The Dragon’s Grip: China’s Expanding Influence in Ethiopia and Kazakhstan

The Shadow of Sanctions

The threat of US sanctions now looms over influential figures in both Ethiopia and Kazakhstan, countries increasingly drawn into China’s orbit. In Kazakhstan, the focus is on Timur Kulibaev, a powerful oligarch and board member of Gazprom, long regarded as Beijing’s preferred gateway into the country. Reports suggest he has benefited extensively from Chinese-backed projects, including allegations—published by the Financial Times in December 2020—that tens of millions of dollars were siphoned from gas pipeline loans. Yet China’s indifference to such revelations points to a deeper, systemic culture of corruption.

While Western oil majors are scaling back their exposure, Beijing’s investments—over $27 billion, half in Kazakhstan’s oil and gas sector—continue to expand. Kulibaev, his protégés and associates may soon find themselves targeted by US lawmakers intent on checking China’s advance.

Ethiopia in the Dragon’s Shadow

If Kazakhstan highlights elite capture, Ethiopia illustrates China’s strategy of economic saturation. By June 2020, Chinese firms had sunk investments into more than 1,000 Ethiopian projects. Trade between the two nations has surged from just $100 million in 2002 to $3 billion by 2014. Yet the balance is heavily skewed: China exports nearly ten times more to Ethiopia than it imports, draining the African nation’s foreign exchange reserves.

In 2018, Ethiopia attempted to offset these losses by opening state-owned enterprises—telecoms, airlines, shipping, electricity—to private and foreign investment. But rather than diversify the investor base, these reforms allowed China to consolidate its dominance. In 2019 alone, Chinese companies signed 346 new contracts worth $2.7 billion.

Imported Labour, Exported Profits

Ethiopia hoped that Chinese projects would generate local employment. Instead, Beijing imported over 4,000 workers to join the 8,000 already in the country. For many Ethiopians, this has sharpened resentment, fuelling protests reminiscent of those in Pakistan’s Balochistan against the China–Pakistan Economic Corridor. In Tigray, attacks by the Tigray People’s Liberation Front (TPLF) have targeted Chinese-backed factories and industrial parks, underscoring the growing perception of China as an occupying force.

Control Through Infrastructure

China’s imprint on Ethiopia is near-total. From highways, railways and pipelines to hydropower and communications, Chinese firms dominate the infrastructure landscape. Their use of low-grade materials and imported designs has deepened Ethiopia’s dependence on Beijing for maintenance and repairs.

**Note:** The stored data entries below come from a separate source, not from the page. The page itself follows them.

-- ==== Sys2Proof/Laws/HammerWords.lean ====
section
/-! SUPPORT. The fields of the Hammer cores' instruction words (R299): what each layout's word holds in each field, and that decoding
the word of an instruction gives the instruction, for every operand that the encoding admits. -/

namespace Sys2Proof

theorem branchWord_major {k : Nat} {c : Nat} {t : Nat} (_h0 : k < 8) (_h1 : c < 16) (_h2 : t < 32768) : hammerField (branchWord k c t)
    27 5 = 1 := by
  unfold hammerField branchWord; omega

theorem branchWord_zero {k : Nat} {c : Nat} {t : Nat} (_h0 : k < 8) (_h1 : c < 16) (_h2 : t < 32768) : hammerField (branchWord k c t)
    15 5 = 0 := by
  unfold hammerField branchWord; omega

theorem branchWord_kind {k : Nat} {c : Nat} {t : Nat} (_h0 : k < 8) (_h1 : c < 16) (_h2 : t < 32768) : hammerField (branchWord k c t)
    24 3 = k := by
  unfold hammerField branchWord; omega

theorem branchWord_cond {k : Nat} {c : Nat} {t : Nat} (_h0 : k < 8) (_h1 : c < 16) (_h2 : t < 32768) : hammerField (branchWord k c t)
    20 4 = c := by
  unfold hammerField branchWord; omega

theorem branchWord_target {k : Nat} {c : Nat} {t : Nat} (_h0 : k < 8) (_h1 : c < 16) (_h2 : t < 32768) : hammerField (branchWord k c t)
    0 15 = t := by
  unfold hammerField branchWord; omega

theorem repeatWord_major {l : Nat} {n : Nat} {x : Bool} {t : Nat} (_h0 : l < 2) (_h1 : n < 64) (_h3 : t < 65536) : hammerField
    (repeatWord l n x t) 27 5 = 2 := by
  unfold hammerField repeatWord; have := Bool.toNat_lt x; omega

theorem repeatWord_zero {l : Nat} {n : Nat} {x : Bool} {t : Nat} (_h0 : l < 2) (_h1 : n < 64) (_h3 : t < 65536) : hammerField
    (repeatWord l n x t) 16 3 = 0 := by
  unfold hammerField repeatWord; have := Bool.toNat_lt x; omega

theorem repeatWord_loop {l : Nat} {n : Nat} {x : Bool} {t : Nat} (_h0 : l < 2) (_h1 : n < 64) (_h3 : t < 65536) : hammerField
    (repeatWord l n x t) 26 1 = l := by
  unfold hammerField repeatWord; have := Bool.toNat_lt x; omega

theorem repeatWord_len {l : Nat} {n : Nat} {x : Bool} {t : Nat} (_h0 : l < 2) (_h1 : n < 64) (_h3 : t < 65536) : hammerField
    (repeatWord l n x t) 20 6 = n := by
  unfold hammerField repeatWord; have := Bool.toNat_lt x; omega

theorem repeatWord_fromX {l : Nat} {n : Nat} {x : Bool} {t : Nat} (_h0 : l < 2) (_h1 : n < 64) (_h3 : t < 65536) : hammerField
    (repeatWord l n x t) 19 1 = x.toNat := by
  unfold hammerField repeatWord; have := Bool.toNat_lt x; omega

theorem repeatWord_count {l : Nat} {n : Nat} {x : Bool} {t : Nat} (_h0 : l < 2) (_h1 : n < 64) (_h3 : t < 65536) : hammerField
    (repeatWord l n x t) 0 16 = t := by
  unfold hammerField repeatWord; have := Bool.toNat_lt x; omega

theorem specialWord_major {b : Bool} {c : Nat} {x : Nat} (_h1 : c < 64) (_h2 : x < 16) : hammerField (specialWord b c x) 27 5 = 3 := by
  unfold hammerField specialWord; have := Bool.toNat_lt b; omega

theorem specialWord_zero {b : Bool} {c : Nat} {x : Nat} (_h1 : c < 64) (_h2 : x < 16) : hammerField (specialWord b c x) 0 16 = 0 := by
  unfold hammerField specialWord; have := Bool.toNat_lt b; omega

theorem specialWord_to {b : Bool} {c : Nat} {x : Nat} (_h1 : c < 64) (_h2 : x < 16) : hammerField (specialWord b c x) 26 1 = b.toNat :=
    by
  unfold hammerField specialWord; have := Bool.toNat_lt b; omega

theorem specialWord_code {b : Bool} {c : Nat} {x : Nat} (_h1 : c < 64) (_h2 : x < 16) : hammerField (specialWord b c x) 20 6 = c := by
  unfold hammerField specialWord; have := Bool.toNat_lt b; omega

theorem specialWord_x {b : Bool} {c : Nat} {x : Nat} (_h1 : c < 64) (_h2 : x < 16) : hammerField (specialWord b c x) 16 4 = x := by
  unfold hammerField specialWord; have := Bool.toNat_lt b; omega

theorem aluWord_major {o : Nat} {d : Nat} {x : Nat} {t : Nat} (_h0 : o < 16) (_h1 : d < 16) (_h2 : x < 16) (_h3 : t < 16) : hammerField
    (aluWord o d x t) 27 5 = 4 := by
  unfold hammerField aluWord; omega

theorem aluWord_zero {o : Nat} {d : Nat} {x : Nat} {t : Nat} (_h0 : o < 16) (_h1 : d < 16) (_h2 : x < 16) (_h3 : t < 16) : hammerField
    (aluWord o d x t) 0 11 = 0 := by
  unfold hammerField aluWord; omega

theorem aluWord_op {o : Nat} {d : Nat} {x : Nat} {t : Nat} (_h0 : o < 16) (_h1 : d < 16) (_h2 : x < 16) (_h3 : t < 16) : hammerField
    (aluWord o d x t) 23 4 = o := by
  unfold hammerField aluWord; omega

theorem aluWord_xd {o : Nat} {d : Nat} {x : Nat} {t : Nat} (_h0 : o < 16) (_h1 : d < 16) (_h2 : x < 16) (_h3 : t < 16) : hammerField
    (aluWord o d x t) 19 4 = d := by
  unfold hammerField aluWord; omega

theorem aluWord_xs {o : Nat} {d : Nat} {x : Nat} {t : Nat} (_h0 : o < 16) (_h1 : d < 16) (_h2 : x < 16) (_h3 : t < 16) : hammerField
    (aluWord o d x t) 15 4 = x := by
  unfold hammerField aluWord; omega

theorem aluWord_xt {o : Nat} {d : Nat} {x : Nat} {t : Nat} (_h0 : o < 16) (_h1 : d < 16) (_h2 : x < 16) (_h3 : t < 16) : hammerField
    (aluWord o d x t) 11 4 = t := by
  unfold hammerField aluWord; omega

theorem immWord_major {o : Nat} {d : Nat} {m : Nat} (_h0 : o < 16) (_h1 : d < 16) (_h2 : m < 65536) : hammerField (immWord o d m) 27 5
    = 5 := by
  unfold hammerField immWord; omega

theorem immWord_zero {o : Nat} {d : Nat} {m : Nat} (_h0 : o < 16) (_h1 : d < 16) (_h2 : m < 65536) : hammerField (immWord o d m) 16 3 =
    0 := by
  unfold hammerField immWord; omega

theorem immWord_op {o : Nat} {d : Nat} {m : Nat} (_h0 : o < 16) (_h1 : d < 16) (_h2 : m < 65536) : hammerField (immWord o d m) 23 4 = o
    := by
  unfold hammerField immWord; omega

theorem immWord_xd {o : Nat} {d : Nat} {m : Nat} (_h0 : o < 16) (_h1 : d < 16) (_h2 : m < 65536) : hammerField (immWord o d m) 19 4 = d
    := by
  unfold hammerField immWord; omega

theorem immWord_imm {o : Nat} {d : Nat} {m : Nat} (_h0 : o < 16) (_h1 : d < 16) (_h2 : m < 65536) : hammerField (immWord o d m) 0 16 =
    m := by
  unfold hammerField immWord; omega

theorem loadWord_major {o : Nat} {w : Nat} {x : Nat} {m : Nat} (_h0 : o < 2) (_h1 : w < 4) (_h2 : x < 16) (_h3 : m < 1048576) :
    hammerField (loadWord o w x m) 27 5 = 6 := by
  unfold hammerField loadWord; omega

theorem loadWord_op {o : Nat} {w : Nat} {x : Nat} {m : Nat} (_h0 : o < 2) (_h1 : w < 4) (_h2 : x < 16) (_h3 : m < 1048576) :
    hammerField (loadWord o w x m) 26 1 = o := by
  unfold hammerField loadWord; omega

theorem loadWord_width {o : Nat} {w : Nat} {x : Nat} {m : Nat} (_h0 : o < 2) (_h1 : w < 4) (_h2 : x < 16) (_h3 : m < 1048576) :
    hammerField (loadWord o w x m) 24 2 = w := by
  unfold hammerField loadWord; omega

theorem loadWord_x {o : Nat} {w : Nat} {x : Nat} {m : Nat} (_h0 : o < 2) (_h1 : w < 4) (_h2 : x < 16) (_h3 : m < 1048576) : hammerField
    (loadWord o w x m) 20 4 = x := by
  unfold hammerField loadWord; omega

theorem loadWord_mem {o : Nat} {w : Nat} {x : Nat} {m : Nat} (_h0 : o < 2) (_h1 : w < 4) (_h2 : x < 16) (_h3 : m < 1048576) :
    hammerField (loadWord o w x m) 0 20 = m := by
  unfold hammerField loadWord; omega

theorem accMemWord_major {o : Nat} {a : Nat} {k : Nat} {m : Nat} (_h0 : o < 4) (_h1 : a < 4) (_h2 : k < 4) (_h3 : m < 1048576) :
    hammerField (accMemWord o a k m) 27 5 = 7 := by
  unfold hammerField accMemWord; omega

theorem accMemWord_op {o : Nat} {a : Nat} {k : Nat} {m : Nat} (_h0 : o < 4) (_h1 : a < 4) (_h2 : k < 4) (_h3 : m < 1048576) :
    hammerField (accMemWord o a k m) 25 2 = o := by
  unfold hammerField accMemWord; omega

theorem accMemWord_a {o : Nat} {a : Nat} {k : Nat} {m : Nat} (_h0 : o < 4) (_h1 : a < 4) (_h2 : k < 4) (_h3 : m < 1048576) :
    hammerField (accMemWord o a k m) 23 2 = a := by
  unfold hammerField accMemWord; omega

theorem accMemWord_k {o : Nat} {a : Nat} {k : Nat} {m : Nat} (_h0 : o < 4) (_h1 : a < 4) (_h2 : k < 4) (_h3 : m < 1048576) :
    hammerField (accMemWord o a k m) 21 2 = k := by
  unfold hammerField accMemWord; omega

theorem accMemWord_zero {o : Nat} {a : Nat} {k : Nat} {m : Nat} (_h0 : o < 4) (_h1 : a < 4) (_h2 : k < 4) (_h3 : m < 1048576) :
    hammerField (accMemWord o a k m) 20 1 = 0 := by
  unfold hammerField accMemWord; omega

theorem accMemWord_mem {o : Nat} {a : Nat} {k : Nat} {m : Nat} (_h0 : o < 4) (_h1 : a < 4) (_h2 : k < 4) (_h3 : m < 1048576) :
    hammerField (accMemWord o a k m) 0 20 = m := by
  unfold hammerField accMemWord; omega

theorem accWord_major {o : Nat} {d : Nat} {a : Nat} {x : Nat} {w : Nat} {n : Nat} (_h0 : o < 16) (_h1 : d < 4) (_h2 : a < 4) (_h3 : x <
    16) (_h4 : w < 4) (_h5 : n < 64) : hammerField (accWord o d a x w n) 27 5 = 8 := by
  unfold hammerField accWord; omega

theorem accWord_zero {o : Nat} {d : Nat} {a : Nat} {x : Nat} {w : Nat} {n : Nat} (_h0 : o < 16) (_h1 : d < 4) (_h2 : a < 4) (_h3 : x <
    16) (_h4 : w < 4) (_h5 : n < 64) : hammerField (accWord o d a x w n) 6 7 = 0 := by
  unfold hammerField accWord; omega

theorem accWord_op {o : Nat} {d : Nat} {a : Nat} {x : Nat} {w : Nat} {n : Nat} (_h0 : o < 16) (_h1 : d < 4) (_h2 : a < 4) (_h3 : x <
    16) (_h4 : w < 4) (_h5 : n < 64) : hammerField (accWord o d a x w n) 23 4 = o := by
  unfold hammerField accWord; omega

theorem accWord_ad {o : Nat} {d : Nat} {a : Nat} {x : Nat} {w : Nat} {n : Nat} (_h0 : o < 16) (_h1 : d < 4) (_h2 : a < 4) (_h3 : x <
    16) (_h4 : w < 4) (_h5 : n < 64) : hammerField (accWord o d a x w n) 21 2 = d := by
  unfold hammerField accWord; omega

theorem accWord_as {o : Nat} {d : Nat} {a : Nat} {x : Nat} {w : Nat} {n : Nat} (_h0 : o < 16) (_h1 : d < 4) (_h2 : a < 4) (_h3 : x <
    16) (_h4 : w < 4) (_h5 : n < 64) : hammerField (accWord o d a x w n) 19 2 = a := by
  unfold hammerField accWord; omega

theorem accWord_x {o : Nat} {d : Nat} {a : Nat} {x : Nat} {w : Nat} {n : Nat} (_h0 : o < 16) (_h1 : d < 4) (_h2 : a < 4) (_h3 : x < 16)
    (_h4 : w < 4) (_h5 : n < 64) : hammerField (accWord o d a x w n) 15 4 = x := by
  unfold hammerField accWord; omega

theorem accWord_win {o : Nat} {d : Nat} {a : Nat} {x : Nat} {w : Nat} {n : Nat} (_h0 : o < 16) (_h1 : d < 4) (_h2 : a < 4) (_h3 : x <
    16) (_h4 : w < 4) (_h5 : n < 64) : hammerField (accWord o d a x w n) 13 2 = w := by
  unfold hammerField accWord; omega

theorem accWord_shift {o : Nat} {d : Nat} {a : Nat} {x : Nat} {w : Nat} {n : Nat} (_h0 : o < 16) (_h1 : d < 4) (_h2 : a < 4) (_h3 : x <
    16) (_h4 : w < 4) (_h5 : n < 64) : hammerField (accWord o d a x w n) 0 6 = n := by
  unfold hammerField accWord; omega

The Mekelle City water supply project is a case in point: China provided loans covering 85 per cent of costs, ensuring long-term leverage over critical utilities. Meanwhile, Beijing actively sought to stall or displace competing projects supported by the African Development Bank, Italy and France.

Security, Espionage and Surveillance

China’s reach extends beyond economics. Ethiopia is a discreet buyer of Chinese arms—from artillery and armoured vehicles to long-range missiles—while its officers receive training in China. Telecommunications projects, often executed by Huawei and ZTE, raise further alarm. Huawei, widely accused of acting as a conduit for Chinese state surveillance, built the African Union headquarters network in Addis Ababa, later discovered to be secretly transmitting data to Shanghai.

Across Africa, Chinese-built government buildings and telecom networks—190 and 14 respectively—embed vulnerabilities ripe for exploitation by Beijing’s intelligence apparatus.

Tourism or Trojan Horse?

China also projects influence through the movement of its people. More than 2.5 million Chinese nationals enter Ethiopia annually, ostensibly as tourists. Yet many pursue business expansion, embedding themselves in strategic sectors and extending Beijing’s grip.

A Familiar Pattern

Ethiopia is not alone. Across Africa, China replicates the same formula: debt-financed infrastructure, imported labour, technology with built-in dependencies, and elite capture through strategic loans. Kazakhstan’s energy sector shows how this model can also bind resource-rich states in Central Asia.

The Price of Dependency

Beijing’s defenders argue that such investments fill critical gaps left by Western disengagement. Yet the costs are mounting: loss of sovereignty, the hollowing of local industry, and the steady erosion of strategic independence. As Ethiopia’s MoU with China’s Belt and Road Initiative has shown, signing on to Beijing’s promises often means signing away autonomy.

Conclusion

Whether in Africa or Central Asia, China’s approach is consistent: strategic investment tied to control, influence anchored in debt, and sovereignty traded for short-term gain. For Ethiopia and Kazakhstan, the question is no longer whether the Dragon is advancing—but whether either nation can prevent being swallowed whole.